Task requirements: Every line in the records below between the one holding "have eh := (s.watchCompare" and the one holding "simp only [State.stages]", inclusive, is to be set down exactly; all other lines are to be left out.

Material shown:

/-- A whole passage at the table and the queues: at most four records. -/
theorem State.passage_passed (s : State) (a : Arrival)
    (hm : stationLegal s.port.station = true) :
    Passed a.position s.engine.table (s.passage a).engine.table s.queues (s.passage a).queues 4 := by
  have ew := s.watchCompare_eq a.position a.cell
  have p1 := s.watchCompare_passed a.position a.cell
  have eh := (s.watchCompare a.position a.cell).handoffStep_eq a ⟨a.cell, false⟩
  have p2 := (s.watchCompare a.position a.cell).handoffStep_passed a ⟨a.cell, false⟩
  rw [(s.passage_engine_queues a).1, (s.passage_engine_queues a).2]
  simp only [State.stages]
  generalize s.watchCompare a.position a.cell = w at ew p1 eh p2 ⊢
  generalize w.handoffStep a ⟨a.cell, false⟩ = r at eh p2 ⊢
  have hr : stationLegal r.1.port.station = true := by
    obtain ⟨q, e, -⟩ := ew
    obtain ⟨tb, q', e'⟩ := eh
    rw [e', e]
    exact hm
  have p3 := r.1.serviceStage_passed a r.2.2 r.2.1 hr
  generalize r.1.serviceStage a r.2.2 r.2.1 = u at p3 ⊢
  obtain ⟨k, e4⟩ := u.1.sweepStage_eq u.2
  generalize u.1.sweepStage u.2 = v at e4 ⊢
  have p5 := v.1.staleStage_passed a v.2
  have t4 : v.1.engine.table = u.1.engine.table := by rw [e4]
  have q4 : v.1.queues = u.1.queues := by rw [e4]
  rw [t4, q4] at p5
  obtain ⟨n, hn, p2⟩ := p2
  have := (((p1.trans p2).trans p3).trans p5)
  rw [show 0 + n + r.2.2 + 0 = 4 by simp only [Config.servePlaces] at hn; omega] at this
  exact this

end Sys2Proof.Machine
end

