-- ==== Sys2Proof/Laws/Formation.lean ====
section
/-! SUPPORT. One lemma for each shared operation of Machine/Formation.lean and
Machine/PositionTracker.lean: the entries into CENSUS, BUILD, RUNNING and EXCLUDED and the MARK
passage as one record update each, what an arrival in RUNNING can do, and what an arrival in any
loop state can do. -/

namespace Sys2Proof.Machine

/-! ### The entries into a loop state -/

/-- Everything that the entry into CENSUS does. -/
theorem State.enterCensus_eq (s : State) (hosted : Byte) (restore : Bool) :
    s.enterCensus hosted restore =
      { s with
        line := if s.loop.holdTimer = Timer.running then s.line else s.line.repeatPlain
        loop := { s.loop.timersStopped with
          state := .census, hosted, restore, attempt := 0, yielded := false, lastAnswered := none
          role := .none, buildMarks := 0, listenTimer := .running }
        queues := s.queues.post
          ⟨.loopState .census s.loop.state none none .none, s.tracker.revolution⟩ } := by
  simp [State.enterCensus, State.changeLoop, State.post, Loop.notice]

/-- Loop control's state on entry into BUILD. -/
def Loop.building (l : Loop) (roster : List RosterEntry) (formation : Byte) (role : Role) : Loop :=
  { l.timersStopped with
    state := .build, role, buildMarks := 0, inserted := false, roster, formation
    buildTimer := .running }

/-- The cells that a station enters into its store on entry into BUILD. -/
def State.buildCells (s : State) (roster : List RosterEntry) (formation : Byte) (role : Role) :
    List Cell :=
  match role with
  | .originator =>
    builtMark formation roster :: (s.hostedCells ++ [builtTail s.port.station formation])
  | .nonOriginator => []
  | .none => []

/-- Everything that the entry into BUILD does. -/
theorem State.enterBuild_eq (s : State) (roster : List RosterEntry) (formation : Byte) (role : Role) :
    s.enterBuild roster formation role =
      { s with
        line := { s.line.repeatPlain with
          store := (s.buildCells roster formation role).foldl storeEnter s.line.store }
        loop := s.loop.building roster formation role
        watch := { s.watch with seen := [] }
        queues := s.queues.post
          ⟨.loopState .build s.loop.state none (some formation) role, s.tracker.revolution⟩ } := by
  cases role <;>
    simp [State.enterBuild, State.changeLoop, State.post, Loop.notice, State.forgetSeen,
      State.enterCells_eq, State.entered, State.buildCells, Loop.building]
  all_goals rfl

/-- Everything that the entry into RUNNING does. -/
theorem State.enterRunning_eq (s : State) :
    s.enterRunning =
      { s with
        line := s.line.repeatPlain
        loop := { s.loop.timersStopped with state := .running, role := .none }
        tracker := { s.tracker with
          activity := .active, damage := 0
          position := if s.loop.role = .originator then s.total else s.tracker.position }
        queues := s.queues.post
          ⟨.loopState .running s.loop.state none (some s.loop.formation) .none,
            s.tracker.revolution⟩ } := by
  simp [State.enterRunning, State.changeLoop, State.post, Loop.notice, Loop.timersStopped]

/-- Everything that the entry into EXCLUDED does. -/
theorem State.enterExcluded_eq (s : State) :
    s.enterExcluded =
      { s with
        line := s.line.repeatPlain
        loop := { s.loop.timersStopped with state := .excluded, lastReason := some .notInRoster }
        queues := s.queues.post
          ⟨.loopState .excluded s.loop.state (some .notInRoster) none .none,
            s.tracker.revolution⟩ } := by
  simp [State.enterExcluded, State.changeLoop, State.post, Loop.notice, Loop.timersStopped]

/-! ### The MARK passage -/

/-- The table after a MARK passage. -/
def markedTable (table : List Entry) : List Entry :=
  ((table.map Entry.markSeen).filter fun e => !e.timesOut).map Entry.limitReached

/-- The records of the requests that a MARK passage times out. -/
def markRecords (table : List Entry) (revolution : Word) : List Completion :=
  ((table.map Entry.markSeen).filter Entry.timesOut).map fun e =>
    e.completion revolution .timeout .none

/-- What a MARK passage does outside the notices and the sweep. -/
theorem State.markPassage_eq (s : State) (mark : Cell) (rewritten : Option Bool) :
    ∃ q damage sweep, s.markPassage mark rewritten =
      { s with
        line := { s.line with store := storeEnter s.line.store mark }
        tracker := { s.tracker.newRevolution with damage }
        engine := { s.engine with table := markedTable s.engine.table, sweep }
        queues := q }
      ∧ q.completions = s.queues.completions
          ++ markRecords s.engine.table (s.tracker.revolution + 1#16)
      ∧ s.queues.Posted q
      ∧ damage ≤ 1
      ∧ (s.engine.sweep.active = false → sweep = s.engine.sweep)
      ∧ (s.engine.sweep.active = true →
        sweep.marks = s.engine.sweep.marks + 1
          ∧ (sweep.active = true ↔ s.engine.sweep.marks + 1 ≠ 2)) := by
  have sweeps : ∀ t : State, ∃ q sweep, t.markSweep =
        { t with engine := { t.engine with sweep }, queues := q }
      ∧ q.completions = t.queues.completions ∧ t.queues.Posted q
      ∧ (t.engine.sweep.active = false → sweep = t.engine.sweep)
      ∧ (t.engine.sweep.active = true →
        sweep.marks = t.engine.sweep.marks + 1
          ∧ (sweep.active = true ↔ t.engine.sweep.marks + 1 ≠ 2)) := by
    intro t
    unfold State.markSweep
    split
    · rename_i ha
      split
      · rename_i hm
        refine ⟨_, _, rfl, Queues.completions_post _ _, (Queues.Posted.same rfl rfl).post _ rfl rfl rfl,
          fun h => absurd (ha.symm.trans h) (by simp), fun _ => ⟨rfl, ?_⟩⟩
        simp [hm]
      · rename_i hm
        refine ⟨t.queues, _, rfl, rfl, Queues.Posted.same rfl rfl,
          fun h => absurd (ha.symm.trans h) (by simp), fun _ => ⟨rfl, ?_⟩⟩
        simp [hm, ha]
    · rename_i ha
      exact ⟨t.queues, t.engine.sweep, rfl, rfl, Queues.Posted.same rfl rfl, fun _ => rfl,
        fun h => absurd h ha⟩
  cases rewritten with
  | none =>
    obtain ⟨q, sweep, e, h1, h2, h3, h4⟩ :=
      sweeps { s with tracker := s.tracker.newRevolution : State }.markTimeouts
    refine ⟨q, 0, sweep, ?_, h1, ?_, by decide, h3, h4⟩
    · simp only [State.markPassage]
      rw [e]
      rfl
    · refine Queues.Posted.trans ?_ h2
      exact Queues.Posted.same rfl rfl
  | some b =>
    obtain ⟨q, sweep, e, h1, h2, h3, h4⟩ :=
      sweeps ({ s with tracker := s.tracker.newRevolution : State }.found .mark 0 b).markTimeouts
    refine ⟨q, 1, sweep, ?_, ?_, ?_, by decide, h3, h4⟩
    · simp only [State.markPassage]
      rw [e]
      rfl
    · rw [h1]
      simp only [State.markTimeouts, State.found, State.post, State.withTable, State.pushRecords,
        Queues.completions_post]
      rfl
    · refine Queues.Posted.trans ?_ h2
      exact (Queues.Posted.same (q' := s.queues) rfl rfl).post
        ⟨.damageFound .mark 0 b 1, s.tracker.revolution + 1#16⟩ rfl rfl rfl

Your response:
  have eh := (s.watchCompare a.position a.cell).handoffStep_eq a ⟨a.cell, false⟩
  have p2 := (s.watchCompare a.position a.cell).handoffStep_passed a ⟨a.cell, false⟩
  rw [(s.passage_engine_queues a).1, (s.passage_engine_queues a).2]
  simp only [State.stages]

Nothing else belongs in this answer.